Em uma publicação feita em sua conta no Twitter no sábado (28), Luiz afirmou que o tesoureiro usa a “força dos cargos na direção do partido” em favor de Doria.

A realização de prévias é um exemplo da maturidade e do espírito democrático do PSDB. Nesse contexto, o uso da força dos cargos na direção do partido para tentar beneficiar um candidato, como faz o tesoureiro em favor do governador Doria, destoa do que sempre defendemos – publicou Luiz Carlos, que atualmente é secretário de Cidades do Amapá.

Procurado pela coluna do jornalista Guilherme Amado, do site Metrópoles, para comentar suas acusações, Luiz Carlos não respondeu. Já o tesoureiro César Gontijo classificou as declarações do parlamentar licenciado de “levianas e grosseiras”.

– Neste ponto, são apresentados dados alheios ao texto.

-- ==== Sys2Proof/Tests/Witness6.lean ====
section
/-! SUPPORT. For every statement a concrete state and operands that meet its hypotheses together, clause by clause: the
clauses whose hypotheses need more than evaluation. -/

open Sys2Proof Sys2Proof.Machine Sys2Proof.Safety

-- One proof at a time: every proof is an evaluation in the kernel.
set_option Elab.async false

namespace Sys2Proof.Tests

/-- A store waits in a state whose memory is in canonical form, and the step answers a next state. -/
theorem witness_EveryStepKeepsMemoryCanonical :
    ∃ s t : State, MemoryWf s ∧ s.pending = [.st8 0 2 1 0] ∧ step s = .next t :=
  ⟨{ coded s4_2 f4_2 (.st8 0 2 1 0) with pending := [.st8 0 2 1 0] }, _, by unfold MemoryWf; decide +kernel, rfl, rfl⟩

theorem witness_CanonicalMemoryDetermined :
    ∃ m m' : Memory, m.cells ≠ [] ∧ m.wf = true ∧ m'.wf = true ∧ (∀ a, m.byte a = m'.byte a) ∧
      (∀ a, m.mark a = m'.mark a) :=
  ⟨s4_2.mem, s4_2.mem, by decide +kernel, by decide +kernel, by decide +kernel, fun _ => rfl, fun _ => rfl⟩

theorem witness_OnlyStoresChangeBytes :
    ∃ (i : Instr) (s t : State), mayStore i = false ∧ exec i s = .next t :=
  ⟨.ld8u 0 3 1 0, coded s4_2 f4_2 (.ld8u 0 3 1 0), _, by decide +kernel, rfl⟩

/-- A context's image of n records of 32 bytes, which fill park staging where n is 2^23. -/
def imageOf (n : Nat) : ParkImage :=
  { ParkImage.init with records := .replicate n { token := tk, location := 0, list := 0, remaining := 0, frame := 0 } }
def staged (n : Nat) : Blade := { act with led.parking := some (P false), led.parked := [(0x101, imageOf n)] }

theorem staged_used (n : Nat) : (staged n).stagingUsed = 32 * n := by
  simp [Blade.stagingUsed, staged, imageOf, msum, ParkImage.init]

theorem staged_full (n : Nat) (h : 0x10000000 < 32 * n + 32) : (staged n).stagingFull = true := by
  simpa [Blade.stagingFull, Blade.stagingShort, staged_used] using h

theorem witness_ParkingEvents_stagingFull :
    ∃ n, (blank (staged n)).blade.led.parking = some (P false) ∧ (P false).unparking = false ∧
      (blank (staged n)).blade.stagingFull = true :=
  ⟨8388608, rfl, rfl, staged_full _ (by decide)⟩

/-- A stored image read back into a staging that another context's records fill. -/
def unparkFull (n : Nat) : Blade :=
  { cx_2 .parked 1 with
    led.parking := some (P true), led.parked := [(0x100, { ParkImage.init with stored := true }), (0x101, imageOf n)] }

theorem unparkFull_short (n : Nat) (h : 0x10000000 < 32 * n) : (unparkFull n).stagingShort 0 = true := by
  simpa [Blade.stagingShort, Blade.stagingUsed, unparkFull, imageOf, msum, ParkImage.init] using h

theorem witness_ParkingEvents_stagingShort :
    ∃ n, let b := (blank (unparkFull n)).blade
      b.led.parking = some (P true) ∧ (P true).unparking = true ∧ b.trailFull = false ∧
      (b.ctx (P true).context.toNat).state = .parked ∧ (b.image (P true).context.toNat).stored = true ∧
      b.anyCarrier = false ∧ b.stagingShort (P true).waiting.length = true :=
  ⟨8388609, rfl, rfl, rfl, rfl, rfl, by decide +kernel, unparkFull_short _ (by decide)⟩

/-- The active blade of a joined pair that waits for the acknowledgement of frame 7. -/
def waitingAck : Blade :=
  { run_3 act with pair.duplex := .joined, pair.unreleased := [(7, 9)], pair.commitsSent := 1 }

theorem witness_ToggleBlocks_ack :
    let b := waitingAck
    b.linkRuns = true ∧ b.armed 192 1 = false ∧ b.blockArrives.active = true ∧ b.blockArrives.flt.fatal = false ∧
      b.blockArrives.pair.duplex ≠ .joining ∧
      (∀ f ∈ b.blockArrives.pair.unreleased.take b.blockArrives.pair.commitsSent, f.1 ≠ 8) ∧
      b.blockArrives.joined = true ∧ b.blockArrives.pair.unreleased = [(7, 9)] ∧
      b.blockArrives.pair.commitsSent = 1 ∧ b.blockArrives.led.trail = [] ∧ b.blockArrives.journalFits 7 = true ∧
      b.blockArrives.pair.handingOver = none := by
  refine ⟨by decide +kernel, by decide +kernel, by decide +kernel, by decide +kernel, by decide +kernel, ?_,
    by decide +kernel, by decide +kernel, by decide +kernel, by decide +kernel, by decide +kernel, by decide +kernel⟩
  have e : waitingAck.blockArrives.pair.unreleased.take waitingAck.blockArrives.pair.commitsSent = [(7, 9)] := by
    decide +kernel
  intro f h
  rw [e] at h
  have := List.mem_singleton.mp h
  subst this
  decide

theorem witness_ToggleBlocks_doubt :
    let b := { run_3 act with pair.duplex := .doubt }
    b.linkRuns = true ∧ b.armed 192 1 = false ∧ b.pair.duplex = .doubt := by
  decide +kernel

Na última quinta-feira (26), um outro político da legenda, o deputado estadual mineiro Gustavo Valadares, aliado de Aécio Neves, já havia acusado o tesoureiro do partido de pressionar prefeitos para cobrar apoio a Doria. Na ocasião, Valadares se disse “estarrecido” com a atitude.

– Uma tentativa vergonhosa de usar os recursos públicos e cobrar a fatura. Aqui em Minas não aceitamos isso! Vá embora César Gontijo e leve contigo a sua petulância – protestou.